Goal of the exercise: Take the lines below beginning at the line that has "let flag (b" and stopping after the line that has "def pick (s", and print them exactly as they are, with no other lines.
--- Information provided Enclosed Below ---
-- ==== Sys2Proof/Machine/Sched.lean ====
section
/-! DEFINITION. What comes next: the items of the agenda that are no instruction, the stall counters (R474, R475), the default
order where the agenda is empty (R323-R327), and the placing of a word for the next step. -/

namespace Sys2Proof.Machine

/-! ## Ready paths (R323) -/

/-- Whether an instruction may find that it cannot issue yet though no window holds it back: its counter stands at its limit (R40), or it
waits for a credit, an entry, a permit or a job. -/
def mayHold (x : Agent) (w : Slot) : Bool :=
  let cnt := (fieldsOf w).cnt.toNat
  (cnt != 0 && x.d.getD (cnt - 1) 0 ≥ 63) || match instrOf w with
    | .lnks _ | .cpy _ | .cpyq _ | .cbld _ | .gthr _ | .job _ | .tst _ | .st _ | .strm _ | .atom _ | .red _ | .xmwr _ | .varpt _ | .qapp _ | .ctxsv _ | .tlbiVa _
    | .tlbiAsn _ | .tlbiAll _ | .tstamp _ => true
    | _ => false

/-- Whether the slot that a path comes to would go back unissued. -/
def goesBack (n p : Nat) (w : Slot) (t : State) : Bool :=
  match exec (instrOf w) t with
  | .next u => ((u.path? n p).map (·.stall)).getD false
  | _ => false

/-- Whether the next issue of a path could happen now (R323): its line is there, and no window, counter, credit or entry holds it back. -/
def canGo (s : State) (n p : Nat) : Bool :=
  match beginIssue s n p with
  | .slot _ w t => (blockedBy s n p (instrOf w)).isNone && !engineLate s n (instrOf w) && !(((s.agent? n).map fun x => mayHold x w).getD false && goesBack n p w t)
  | .notReady | .fill .. => false
  | _ => true

/-- The ready paths of an agent. -/
def readyPaths (s : State) (x : Agent) : List (Nat × Path) :=
  ((List.range x.paths.length).zip x.paths).filter fun (i, q) => !q.stall && canGo s x.num i

/-- Agents that are resident: their gang is on its cluster. -/
def residents (s : State) : List Agent :=
  s.agents.filter fun x => !x.ended && ((s.gang? x.gang).map fun y => y.st == .resident).getD false

/-- R324: a straggler: another wave of its block waits at a BAR or GBAR that this wave has not reached. -/
def straggler (s : State) (x : Agent) : Bool :=
  (s.wavesOf x.gang x.role).any fun y => y.num != x.num && y.paths.any fun q => match q.wait with
    | some (.bar k) => !x.arrived (isBar k)
    | some (.gbar k) => !x.arrived (isGbar k)
    | _ => false

/-- R324: the effective priority of a wave. -/
def wavePrio (s : State) (x : Agent) : Nat :=
  if x.fill then match s.fillOfGang x.gang with | some f => s.fillPrio f.id | none => 0
  else ((s.gang? x.gang).map (·.prio)).getD 0

/-- Whether a wave or program that yielded ranks last in this choice (R106). -/
def yielded (s : State) (x : Agent) : Bool := x.youngest != 0 && x.youngest ≥ s.clk

def lexLt : List Nat → List Nat → Bool
  | a :: s, b :: t => a < b || (a == b && lexLt s t)
  | _, _ => false

/-- The least element of a list by its key. -/
def leastBy (key : α → List Nat) : List α → Option α
  | [] => none
  | a :: t => some (t.foldl (fun m x => if lexLt (key x) (key m) then x else m) a)

/-- R325: after 32 issues in a row the wave's next issue goes to a sibling. -/
def turnPaths (x : Agent) (ps : List (Nat × Path)) : List (Nat × Path) :=
  let rest := ps.filter fun p => p.1 != x.lastPath
  if x.inRow ≥ 32 && !rest.isEmpty then rest else ps

/-- Whether a path is overdue: it has been ready for 32 clocks since it last issued (R326). -/
def Path.isOverdue (q : Path) : Bool := q.overdue || decide (32 ≤ q.ready)

/-- The rank of a ready path (R323, R327): the least goes first. -/
def rank (s : State) (x : Agent) (i : Nat) (q : Path) : List Nat :=
  let flag (b : Bool) : Nat := if b then 0 else 1
  let late (b : Bool) : Nat := if b then 1 else 0
  let late_ (q : Path) : Nat := 2 ^ 64 - q.ready
  if x.pilot then [late (yielded s x), 7 - wavePrio s x, x.issuedAt, x.num, i]
  else [flag q.isOverdue, if q.isOverdue then late_ q else 0, flag (x.fill || straggler s x), 7 - wavePrio s x, late (yielded s x), x.started, x.num, late_ q, i]

/-- R323, R327: the path that a unit issues. -/
def pick (s : State) (unit : Nat) : Option (Nat × Nat) :=
  let cands := ((residents s).filter fun x => issueUnit x == unit).flatMap fun x => (turnPaths x (readyPaths s x)).map fun (i, q) => (x, i, q)
  (leastBy (fun (x, i, q) => rank s x i q) cands).map fun (x, i, _) => (x.num, i)

/-! ## Stall accounting (R474, R475) -/

/-- The outstanding result that a path waits for: the oldest that a WAITC counts (R336), or that a VARPT waits for (R344), or the one that
holds its next slot back. -/
def waitsFor (s : State) (x : Agent) (p : Nat) (q : Path) : Option Pend :=
  match q.wait with
  | some (.waitc all k _) => s.pend.find? fun r => r.agent == x.num && if all then r.cnt != 0 || !r.wins.isEmpty else r.cnt == k + 1
  | _ => match beginIssue s x.num p with
    | .slot _ w _ => match blockedBy s x.num p (instrOf w), instrOf w with
      | some id, _ => s.pend.find? fun r => r.id == id
      | none, .varpt _ => s.pend.find? fun r => r.agent == x.num && (r.cnt != 0 || !r.wins.isEmpty)
      | none, _ => none
    | _ => none

/-- Whether the next slot of a path is a VARPT (R344). -/
def atVarpt (s : State) (x : Agent) (p : Nat) : Bool := match beginIssue s x.num p with
  | .slot _ w _ => match instrOf w with | .varpt _ => true | _ => false
  | _ => false

/-- What a wait for a result is charged to (R188, R222, R475): THERMAL, RECKON, NOC, ENGINE or MEM. (DESIGN CHOICE, log 96) -/
def resultReason (s : State) (r : Pend) : Nat :=
  match r.hold with
  | .stage _ => if heldBack s r then 18 else 17
  | .job id => if jobWaits s id then 18 else 23
  | .link .. | .linkSent _ => 26
  | .engine id => if s.fills.any fun f => f.nodes.any fun n => n.who == .op r.agent id then 18 else 23
  | .engineDone _ | .coll .. => 23
  | _ => if s.tick < r.behind then 24 else r.why

/-- R336: what WAITC is charged to: the reason of the oldest counted instruction, where that is one of the four; else DEP. -/
def waitcReason (s : State) (r : Option Pend) : Nat :=
  match r with
  | some r => if resultReason s r == 26 then 20 else resultReason s r
  | none => 20

/-- What a slot that does not issue, though nothing outstanding holds it back, is charged to: a counter at its limit, a link credit
(R277), a submission or an engine instruction (R278, R341), a store that a job holds back (R241), or anything else. -/
def heldReason (x : Agent) (w : Slot) : Nat :=
  let cnt := (fieldsOf w).cnt.toNat
  if cnt != 0 && x.d.getD (cnt - 1) 0 ≥ 63 then 17
  else match instrOf w with
    | .lnks _ => 26
    | .cpy _ | .cpyq _ | .cbld _ | .gthr _ | .job _ | .tld _ | .tst _ | .tshape _ | .tzero _ | .tfeed _ | .tdrain _ | .mma _ | .acvt _ | .menc _ | .bobjArm _ | .bobjWait _ => 23
    | .ld _ | .st _ | .atom _ | .red _ | .ldrm _ | .strm _ | .qapp _ => 17
    | _ => 20

/-- R475: the reason that a path is charged with, as a counter's index. (DESIGN CHOICE, log 96) -/
def stallReason (s : State) (x : Agent) (p : Nat) (q : Path) : Nat :=
  let parked := match q.park with | some (.xlate ..) => true | _ => false
  if q.st == .stopped || q.trapHeld || parked then 27
  else if q.park.isSome then 18
  else match q.wait with
    | some (.mwait ..) | some (.sleep _) => 27
    | some (.varpt _ _ _ asked) => if asked then 25 else 20
    | some (.bar _) | some (.gbar _) | some (.rdzv ..) | some (.regroup _) => 19
    | some (.waitc ..) => waitcReason s (waitsFor s x p q)
    | some (.bobj _) => 23
    | some _ => 20
    | none =>
      match waitsFor s x p q with
      | some r =>
        let why := resultReason s r
        if atVarpt s x p && ((s.gang? x.gang).map (·.request)).getD false && why != 18 && why != 24 then 25 else why
      | none => match beginIssue s x.num p with
        | .fill .. => 21
        | .slot _ w _ => if q.stall then heldReason x w else 20
        | _ => 20

/-- The clocks, of those from now on, on which the array waits for the expander (R187, R188): every other clock of the occupancy of an
MMA with an operand of 8-bit slots and none of 16. (DESIGN CHOICE, log 96) -/
def expandClocks (s : State) (x : Agent) (r : Pend) (clocks : Nat) : Nat :=
  match r.hold with
  | .engineDone id => match (s.blockOf? x.gang x.role).bind fun b => b.engq.find? fun o => o.id == id with
    | some op =>
      let slots := op.shapes.map fun sh => kindSlot sh.2.2
      let occ := 64 * (op.shapes.headD (0, 0, 0)).2.1
      let upTo (t : Nat) : Nat := (min t (op.start + occ) - op.start) / 2
      match op.instr with
      | .mma _ => if slots.all (· == 4) || slots.contains 16 then 0 else upTo (s.clk + clocks) - upTo s.clk
      | _ => 0
    | none => 0
  | _ => 0

/-- The clocks charged to a path's reasons. -/
def chargePath (s : State) (x : Agent) (p : Nat) (q : Path) (clocks : Nat) : List (Nat × Nat) :=
  let why := stallReason s x p q
  if why != 23 then [(why, clocks)]
  else
    let e := ((waitsFor s x p q).map fun r => expandClocks s x r clocks).getD 0
    [(23, clocks - e), (22, e)]

/-- What a partition counts over some clocks in which as many waves had a ready path: a bin, and the reasons where none had. -/
def stallBin (s : State) (ws : List Agent) (n clocks : Nat) : List (Nat × Nat) :=
  if n != 0 then [(min n 16, clocks)]
  else (0, clocks) :: match leastBy (fun (x : Agent) => [if yielded s x then 1 else 0, x.started, x.num]) ws with
      | none => []
      | some x => match ((List.range x.paths.length).zip x.paths).find? fun (_, q) => q.st != .free && q.st != .join with
        | some (i, q) => chargePath s x i q clocks
        | none => [(20, clocks)]

/-- What a partition counts over some clocks: a wave that has issued in this clock had a ready path in it, and in the clocks after it as it
stands. (DESIGN CHOICE, log 96) -/
def stallOf (s : State) (part clocks : Nat) : List (Nat × Nat) :=
  let ws := (residents s).filter fun x => !x.pilot && issueUnit x == part
  if ws.isEmpty then []
  else
    let ready := ws.filter fun x => !(readyPaths s x).isEmpty
    let now := ws.filter fun x => x.issuedAt == s.clk + 1 || ready.contains x
    if now.length == ready.length then stallBin s ws ready.length clocks
    else stallBin s ws now.length (min 1 clocks) ++ stallBin s ws ready.length (clocks - 1)

/-- Clocks charged to the counters of every partition with a resident wave. (DESIGN CHOICE, log 96) -/
def countStalls (s : State) (clocks : Nat) : State :=
  if clocks == 0 then s
  else
    let parts := (((residents s).filter fun x => !x.pilot).map issueUnit).eraseDups
    { s with stalls := parts.foldl (fun m part => (stallOf s part clocks).foldl (fun m e => mset 0 m (32 * part + e.1) (mget 0 m (32 * part + e.1) + e.2)) m) s.stalls }

/-! ## The agenda -/

/-- The clocks for which a path has been ready since it last issued (R323, R326): those just past count where nothing but another's
issue kept it from issuing. -/
def readyClocks (s : State) (x : Agent) (i : Nat) (q : Path) (clocks : Nat) : Nat :=
  if q.st != .eligible || (x.issuedAt == s.clk + 1 && x.lastPath == i) || q.stall || !canGo s x.num i then q.ready else q.ready + clocks

/-- The arithmetic clocks that pass with device time, and the ninths of a tick that are left of the next one (R10, R11): a period of 3.2 GHz
is 45 of them, one of 3.6 GHz 40. In fixed-clock mode every period is of 3.2 GHz; else as many clocks pass as are asked for between those of
the two rates. (DESIGN CHOICE, log 8) -/
def clocksOf (s : State) (ticks clocks : Nat) : Nat × Nat :=
  let u := s.clkFrac + 9 * ticks
  let n := if s.regs.fixed then u / 45 else max (u / 45) (min clocks (u / 40))
  (n, u - 45 * n)

/-- Time passes: device time and arithmetic clocks (R5, R10, R43), up to the next moment at which something recurs, or none while something
is due. A relaxed store reaches its home within 10 µs (R231); a mark for rotation goes whose conditions no longer hold (R463).
 -/
def advance (s : State) (ticks clocks : Nat) : State :=
  let ticks := ticksTo s ticks
  let (clocks, frac) := clocksOf s ticks clocks
  let s := drainWhere (countStalls (clearMarks s) clocks) fun r => r.since + 160000 ≤ s.tick + ticks
  { s with tick := s.tick + ticks, clk := s.clk + clocks, clkFrac := frac, issued := if clocks == 0 then s.issued else [],
           agents := s.agents.map fun (x : Agent) => { x with paths := x.paths.mapIdx fun i (p : Path) => { p with stall := false, ready := readyClocks s x i p clocks } } }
--- End of Enclosed Information provided ---
Written answer:
  let flag (b : Bool) : Nat := if b then 0 else 1
  let late (b : Bool) : Nat := if b then 1 else 0
  let late_ (q : Path) : Nat := 2 ^ 64 - q.ready
  if x.pilot then [late (yielded s x), 7 - wavePrio s x, x.issuedAt, x.num, i]
  else [flag q.isOverdue, if q.isOverdue then late_ q else 0, flag (x.fill || straggler s x), 7 - wavePrio s x, late (yielded s x), x.started, x.num, late_ q, i]

/-- R323, R327: the path that a unit issues. -/
def pick (s : State) (unit : Nat) : Option (Nat × Nat) :=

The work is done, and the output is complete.